Afghan politics are often seen as ethnically-charged, especially with with the tumultuous history of conflict between the country's numerous and diverse ethnic groups in mind. But with the many political, economic and social changes that have taken place over the past decade since the fall of the Taliban regime, there have been many signs that prejudice and factionalism in Afghanistan has begun to slowly but surely give way to a growing national identity.

According to Nadir Naderi, the head of the Free and Fair Election Foundation of Afghanistan (FEFA), one of the country's largest election monitoring groups, a survey that was organized just before the elections indicated most voters did not plan to vote based on ethnic allegiances. 
 
“The survey we conducted before the elections was persuasive, because the majority of the voters weren’t intending to vote on the basis of ethnicity,” Mohseni said on Tuesday.
 
The Independent Election Commission's (IEC) top official, Ahmad Yusuf Nuristani, echoed that sentiment and pointed to specific examples of how candidates in this year's presidential race received support from constituencies from around the country, and not just ones tied to them by ethnicity or locality. 
 
“Candidates received voted from various regions of the country," Nuristani told TOLOnews on Tuesday. "For instance, Abdullah Abdullah did not receive all of his votes from Tajik dominated areas or Ashraf Ghani Ahmadzai from Pashtun dominated areas - the votes are totally mixed and national."

The IEC's website shows province-by-province breakdown of the election results, illustrating just how inter-mixed and perhaps counterintuitive support for the top two candidates was. 
 
“We learnt the lesson of national unity and democracy from the elections,” one Kabul resident named Wida told TOLOnews. “We saw in the elections that the youth votes on the programs of candidates, not their ethnicity."

The vast majority of Afghans are currently under the age of 25, and Afghan youth were expected to play a major role in this year's election process.
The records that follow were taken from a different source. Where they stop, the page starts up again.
@[simp] theorem region_splRefuse (s : State) (m p : Nat) (host : Bool) (st : Byte) (k q : Nat) :
    (s.splRefuse m p host st).region k q = s.region k q := by
  cases host
  · rfl
  · exact region_cause ..

@[simp] theorem regions_splRefuse (s : State) (m p : Nat) (host : Bool) (st : Byte) : (s.splRefuse m p host st).regions = s.regions := by
  cases host
  · rfl
  · exact regions_cause ..

@[simp] theorem spl_splFinish (s : State) (m p : Nat) (st : Byte) :
    (s.splFinish m p st).spl m p = { s.spl m p with status := st, busy := false, byHost := false } := by
  rw [splFinish]
  split
  · exact (spl_cause ..).trans (spl_modSpl ..)
  · exact spl_modSpl ..

@[simp] theorem region_splFinish (s : State) (m p : Nat) (st : Byte) (k q : Nat) : (s.splFinish m p st).region k q = s.region k q := by
  rw [splFinish]
  split
  · exact region_cause ..
  · rfl

/-- From `s` to `t` the splice region of array p of mast m may have changed, with the list of bad words and the log of the integrity block,
and the interrupt of a host's command; no other region has, and nothing else of State. -/
def SpliceTouches (m p : Nat) (s t : State) : Prop :=
  (∀ k q, kArr k q ≠ kArr m p → t.spl k q = s.spl k q ∧ t.region k q = s.region k q) ∧ t.integ.jobState = s.integ.jobState ∧
  t = { s with
    spls := t.spls
    regions := t.regions
    integ := t.integ
    genCause := t.genCause
    vecs := t.vecs
    out := t.out }

theorem SpliceTouches.trans (h : SpliceTouches m p s t) (k : SpliceTouches m p t u) : SpliceTouches m p s u := by
  obtain ⟨hrest, hjob, ht⟩ := h
  obtain ⟨hrest', hjob', hu⟩ := k
  refine ⟨fun a b hne => ⟨(hrest' a b hne).1.trans (hrest a b hne).1, (hrest' a b hne).2.trans (hrest a b hne).2⟩, hjob'.trans hjob, ?_⟩
  rw [ht] at hu
  exact hu

theorem spliceTouches_modSpl (s : State) (m p : Nat) (f : Spl → Spl) : SpliceTouches m p s (s.modSpl m p f) :=
  ⟨fun _ _ hne => ⟨s.spl_modSpl_ne f hne, rfl⟩, rfl, rfl⟩

theorem spliceTouches_setRegion (s : State) (m p : Nat) (v : List Byte) : SpliceTouches m p s (s.setRegion m p v) :=
  ⟨fun _ _ hne => ⟨rfl, s.region_setRegion_ne v hne⟩, rfl, rfl⟩

theorem spliceTouches_healWords (s : State) (m p : Nat) (b : Bool) (n x : Nat) : SpliceTouches m p s (s.healWords b n x) :=
  ⟨fun _ _ _ => ⟨rfl, rfl⟩, rfl, rfl⟩

theorem spliceTouches_cause_if (s : State) (m p b : Nat) (c : Bool) : SpliceTouches m p s (if c then s.cause b else s) := by
  cases c
  · exact ⟨fun _ _ _ => ⟨rfl, rfl⟩, rfl, rfl⟩
  · obtain ⟨v, o, hc⟩ := s.cause_frame b
    rw [if_pos rfl, hc]
    exact ⟨fun _ _ _ => ⟨rfl, rfl⟩, rfl, rfl⟩

theorem spliceTouches_log (s : State) (m p : Nat) {v : Sev} (i : RecInfo) (hv : sevCode v ≤ 2) : SpliceTouches m p s (s.log v i) := by
  rw [s.log_mild v i hv]
  obtain ⟨g, x, o, hlog, hjob, -⟩ := s.logOnly_frame v i
  rw [hlog]
  exact ⟨fun _ _ _ => ⟨rfl, rfl⟩, hjob, rfl⟩

theorem spliceTouches_splRefuse (s : State) (m p : Nat) (host : Bool) (st : Byte) : SpliceTouches m p s (s.splRefuse m p host st) :=
  (s.spliceTouches_modSpl m p _).trans (spliceTouches_cause_if ..)

theorem spliceTouches_splFinish (s : State) (m p : Nat) (st : Byte) : SpliceTouches m p s (s.splFinish m p st) :=
  (s.spliceTouches_modSpl m p _).trans (spliceTouches_cause_if ..)

theorem spliceTouches_splEmpty (s : State) (m p : Nat) : SpliceTouches m p s (s.splEmpty m p) :=
  ((s.spliceTouches_modSpl m p _).trans (spliceTouches_setRegion ..)).trans (spliceTouches_healWords ..)

theorem SpliceTouches.keepBoot_eq (h : SpliceTouches m p s t) : s.keepBoot t = t := by
  obtain ⟨-, hjob, ht⟩ := h
  exact State.keepBoot_eq (by rw [ht]) (by rw [ht]) (by rw [ht]) (by rw [ht]) hjob (by rw [ht]) (by rw [ht]) (by rw [ht])

theorem SpliceTouches.arr_eq (h : SpliceTouches m p s t) (k q : Nat) : t.arr k q = s.arr k q := by
  obtain ⟨-, -, ht⟩ := h
  rw [ht]; rfl

theorem SpliceTouches.atrim_eq (h : SpliceTouches m p s t) (k q : Nat) : t.atrim k q = s.atrim k q := by
  obtain ⟨-, -, ht⟩ := h
  rw [ht]; rfl

/-- Cells and arrays are not touched. -/
theorem SpliceTouches.cells_eq (h : SpliceTouches m p s t) : t.arrs = s.arrs ∧ t.rows = s.rows := by
  obtain ⟨-, -, ht⟩ := h
  rw [ht]; exact ⟨rfl, rfl⟩

/-! The refusals of LOAD and CLEAR (R95). -/

/-- The status with which LOAD and CLEAR of a region are both refused, the first that applies, if one does (R91, R92, R94). -/
def splRefusal (s : State) (m p : Nat) (host : Bool) : Option Byte :=
  if host && (s.arr m p).slot.isSome then some sArrOwned
  else if (s.spl m p).busy then some sArrBusy
  else if (s.arr m p).st = .active then some sArrActive
  else if (s.arr m p).st = .retired then some sArrRetired
  else none

theorem splRefusal_eq_none {host : Bool} (hslot : host = true → (s.arr m p).slot = none) (hbusy : (s.spl m p).busy = false)
    (hact : (s.arr m p).st ≠ .active) (hret : (s.arr m p).st ≠ .retired) : s.splRefusal m p host = none := by
  have howned : (host && (s.arr m p).slot.isSome) = false := by
    cases host
    · rfl
    · rw [hslot rfl]; rfl
  simp only [splRefusal, howned, hbusy, hact, hret, Bool.false_eq_true, if_false]

/-- A chain of conditions that names a status, and the chain that answers it, agree link by link. -/
theorem refusal_link {c Q P : Prop} [Decidable c] {a st : Byte} {o : Option Byte} (h : if c then st = a else Q)
    (hrest : Q → o = some st ∨ o = none ∧ P) : (if c then some a else o) = some st ∨ (if c then some a else o) = none ∧ P := by
  by_cases hc : c
  · rw [if_pos hc] at h ⊢
    exact .inl (congrArg some h.symm)
  · rw [if_neg hc] at h ⊢
    exact hrest h

/-- The status that a chain of the conditions of R95 names is that of the refusal, and at the chain's end neither command is refused for the
region or its array. -/
theorem splRefusal_of_chain {host : Bool} {st : Byte} {P : Prop}
    (h : if host = true ∧ (s.arr m p).slot.isSome then st = sArrOwned
      else if (s.spl m p).busy then st = sArrBusy
      else if (s.arr m p).st = .active then st = sArrActive
      else if (s.arr m p).st = .retired then st = sArrRetired
      else P) : s.splRefusal m p host = some st ∨ s.splRefusal m p host = none ∧ P := by
  simp only [splRefusal, Bool.and_eq_true]
  exact refusal_link h fun h => refusal_link h fun h => refusal_link h fun h => refusal_link h fun h => .inr ⟨rfl, h⟩

theorem splLoad_eq (s : State) (m p : Nat) (l : BitVec 2) (host : Bool) : s.splLoad m p l host = (s.splRefusal m p host).elim
    (if l = 3 || !srcOk m (s.spl m p).src.toNat 16384 then s.splRefuse m p host sBadConfig
    else s.modSpl m p (fun x => { x with
      st := .loading
      busy := true
      latchLmap := l
      latchSrc := x.src
      byHost := host
      image := none })) (s.splRefuse m p host) := by
  simp only [splLoad, splRefusal]
  split
  · rfl
  · split
    · rfl
    · split
      · rfl
      · split <;> rfl

theorem splClear_eq (s : State) (m p : Nat) (host : Bool) : s.splClear m p host =
    (s.splRefusal m p host).elim ((s.splEmpty m p).splRefuse m p host sOK) (s.splRefuse m p host) := by
  simp only [splClear, splRefusal]
  split
  · rfl
  · split
    · rfl
    · split
      · rfl
      · split <;> rfl

theorem splLoad_of_refusal {host : Bool} {st : Byte} (l : BitVec 2) (h : s.splRefusal m p host = some st) :
    s.splLoad m p l host = s.splRefuse m p host st := by
  rw [splLoad_eq, h]; rfl

theorem splClear_of_refusal {host : Bool} {st : Byte} (h : s.splRefusal m p host = some st) :
    s.splClear m p host = s.splRefuse m p host st := by
  rw [splClear_eq, h]; rfl

theorem splLoad_of_no_refusal {host : Bool} (l : BitVec 2) (h : s.splRefusal m p host = none) : s.splLoad m p l host =
    if l = 3 || !srcOk m (s.spl m p).src.toNat 16384 then s.splRefuse m p host sBadConfig
    else s.modSpl m p (fun x => { x with
      st := .loading
      busy := true
      latchLmap := l
      latchSrc := x.src
      byHost := host
      image := none }) := by
  rw [splLoad_eq, h]; rfl

theorem splClear_of_no_refusal {host : Bool} (h : s.splRefusal m p host = none) :
    s.splClear m p host = (s.splEmpty m p).splRefuse m p host sOK := by
  rw [splClear_eq, h]; rfl

/-! The end of a LOAD (R89). -/

theorem splBlocks_nil (s : State) (addr : Nat) : s.splBlocks addr [] = s := rfl

/-- The image that the LOAD in progress on a region reads: at the latched address in HBM, or the derived image of a slot, whose region
image stands behind that of its array (R81, R193). -/
def splImage (s : State) (m p : Nat) : List Byte :=
  s.imageBytes m (s.spl m p).image (s.spl m p).latchSrc.toNat (if (s.spl m p).image.isSome then 1048576 else 0) 16384

/-- The region takes in a well-formed image (R89). -/
def splTake (s : State) (m p : Nat) (img : List Byte) : State :=
  ((s.setRegion m p img).healWords false m p).modSpl m p (fun x => { x with
    st := .valid
    lmap := x.latchLmap
    maxCount := BitVec.ofNat 6 (regMax img)
    entries := BitVec.ofNat 12 (regTotal img) })

@[simp] theorem spl_splTake (s : State) (m p : Nat) (img : List Byte) : (s.splTake m p img).spl m p = { s.spl m p with
    st := .valid
    lmap := (s.spl m p).latchLmap
    maxCount := BitVec.ofNat 6 (regMax img)
    entries := BitVec.ofNat 12 (regTotal img) } := by
  rw [splTake, spl_modSpl, spl_healWords, spl_setRegion]

theorem region_splTake (s : State) (m p : Nat) (img : List Byte) : (s.splTake m p img).region m p = slice img 0 16384 :=
  region_setRegion ..

theorem spliceTouches_splTake (s : State) (m p : Nat) (img : List Byte) : SpliceTouches m p s (s.splTake m p img) :=
  ((s.spliceTouches_setRegion m p img).trans (spliceTouches_healWords ..)).trans (spliceTouches_modSpl ..)

/-- With no block that fails, the outcome is that of the image's own bytes (R83). -/
theorem splLoadComplete_nil (hbusy : (s.spl m p).busy = true) : s.splLoadComplete m p [] =
    if regOver (s.splImage m p) (s.spl m p).latchLmap then (s.splEmpty m p).splFinish m p sSplOver
    else if !regFormed (s.splImage m p) then (s.splEmpty m p).splFinish m p sSplBad
    else (s.splTake m p (s.splImage m p)).splFinish m p sOK := by
  have hpass : (upTo 4).all (fun i => (([] : List (Bool × Bool)).getD i (true, false)).1) = true := rfl
  simp only [splLoadComplete, hbusy, splBlocks_nil, hpass, Bool.not_true, Bool.false_eq_true, if_false, splImage, splTake]
  rfl

theorem splLoadComplete_of_wellFormed (hbusy : (s.spl m p).busy = true)
    (hwf : regOver (s.splImage m p) (s.spl m p).latchLmap = false ∧ regFormed (s.splImage m p) = true) :
    s.splLoadComplete m p [] = (s.splTake m p (s.splImage m p)).splFinish m p sOK := by
  obtain ⟨hover, hformed⟩ := hwf
  rw [splLoadComplete_nil hbusy, hover, hformed]; rfl

theorem splLoadComplete_of_not_wellFormed (hbusy : (s.spl m p).busy = true)
    (hwf : ¬ (regOver (s.splImage m p) (s.spl m p).latchLmap = false ∧ regFormed (s.splImage m p) = true)) :
    s.splLoadComplete m p [] = (s.splEmpty m p).splFinish m p
      (if regOver (s.splImage m p) (s.spl m p).latchLmap then sSplOver else if regFormed (s.splImage m p) then sOK else sSplBad) := by
  rw [splLoadComplete_nil hbusy]
  cases hover : regOver (s.splImage m p) (s.spl m p).latchLmap
  · have hformed : regFormed (s.splImage m p) = false := Bool.eq_false_iff.2 fun h => hwf ⟨hover, h⟩
    rw [hformed]; rfl
  · rfl

/-- A block of an image in HBM fails when it is read, and again. -/
theorem splLoadComplete_block_fails (hbusy : (s.spl m p).busy = true) (himg : (s.spl m p).image = none) :
    s.splLoadComplete m p [(false, false)] =
      ((s.log .repeated (blockInfoAt 3 (s.spl m p).latchSrc.toNat)).splEmpty m p).splFinish m p sBadImage := by
  rw [splLoadComplete, hbusy, himg]
  rfl

/-- With neither firmware nor trim in wait for the array, the end of a command on it issues none. -/
theorem arrNext_of_idle (hfw : (s.arr m p).fw = none) (hcol : (s.atrim m p).colTodo = []) : s.arrNext m p = s := by
  have hnext : s.fwNext m p = s := by rw [fwNext, hfw]
  rw [arrNext, hnext, colNext, hcol]

theorem tail_putRec (g : Integ) (r : ErrRec) : (putRec g r).tail = g.tail + 1 := by
  simp only [putRec]
  split
  · rfl
  · split <;> rfl

theorem tail_logOnly (s : State) (v : Sev) (i : RecInfo) : (s.logOnly v i).integ.tail = s.integ.tail + 1 := by
  simp only [logOnly]
  generalize (if s.escalates v = true then Sev.devFatal else v) = w
  split
  · obtain ⟨x, o, hr⟩ := raise_frame { s with integ := putRec s.integ _ } 2
    rw [hr]; exact tail_putRec ..
  · exact tail_putRec ..

@[simp] theorem tail_splEmpty (s : State) (m p : Nat) : (s.splEmpty m p).integ.tail = s.integ.tail := rfl

@[simp] theorem tail_splFinish (s : State) (m p : Nat) (st : Byte) : (s.splFinish m p st).integ.tail = s.integ.tail := by
  simp only [splFinish]
  split
  · obtain ⟨v, o, hc⟩ := cause_frame (s.modSpl m p _) gArr
    rw [hc]; rfl
  · rfl

end State

/-! SPL_LOAD, SPL_LOAD_COMPLETE and SPL_CLEAR. -/

theorem exec_splLoad (m p : Nat) (l : BitVec 2) (host : Bool) (s : State) :
    exec (.splLoad m p l host) s = act (okArr m p && s.hostMay) s (·.splLoad m p l host) := rfl

theorem exec_splLoadComplete (m p : Nat) (blocks : List (Bool × Bool)) (s : State) :
    exec (.splLoadComplete m p blocks) s = act (okArr m p) s (fun s => (s.splLoadComplete m p blocks).arrNext m p) := rfl

theorem exec_splClear (m p : Nat) (host : Bool) (s : State) :
    exec (.splClear m p host) s = act (okArr m p && s.hostMay) s (·.splClear m p host) := rfl

theorem okArr_of_lt {m p : Nat} (hm : m < 4) (hp : p < 17408) : okArr m p = true := by
  simp only [okArr, okMast, hm, hp, decide_true, Bool.and_self]

section

open State

variable {s t : State} {m p : Nat} {host : Bool}

/-- A command that touches one splice region alone completes with the state its meaning makes. -/
theorem completes_of_spliceTouches {i : Instr} {P : State → Prop} {ok : Bool} {f : State → State} (h : exec i s = act ok s f)
    (hok : ok = true) (hf : f s = t) (ht : SpliceTouches m p s t) (hp : P t) : Completes i s P := by
  subst hf
  exact completes_act h hok (by rw [ht.keepBoot_eq]; exact hp)

/-- A LOAD's end that touches one splice region alone completes with what `splLoadComplete` makes, where the array's next command is none. -/
theorem completes_splLoadComplete {P : State → Prop} {blocks : List (Bool × Bool)} (hok : okArr m p = true)
    (hfw : (s.arr m p).fw = none) (hcol : (s.atrim m p).colTodo = []) (hend : s.splLoadComplete m p blocks = t)
    (ht : SpliceTouches m p s t) (hp : P t) : Completes (.splLoadComplete m p blocks) s P := by
  have hnext : t.arrNext m p = t := arrNext_of_idle (by rw [ht.arr_eq, hfw]) (by rw [ht.atrim_eq, hcol])
  exact completes_of_spliceTouches (exec_splLoadComplete m p blocks s) hok (by rw [hend, hnext]) ht hp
In the longer term though, the new generation of Afghans raised in the post-Taliban era have undoubtedly come of age in a different country from the one of their parents and grandparents. For them, the stage of politics is less local, ethnic and tribal, and more national and international. 
 
“People have started step-by-step embracing democracy and it is a positive message to the next generation,” another Kabul resident named Safiullah said.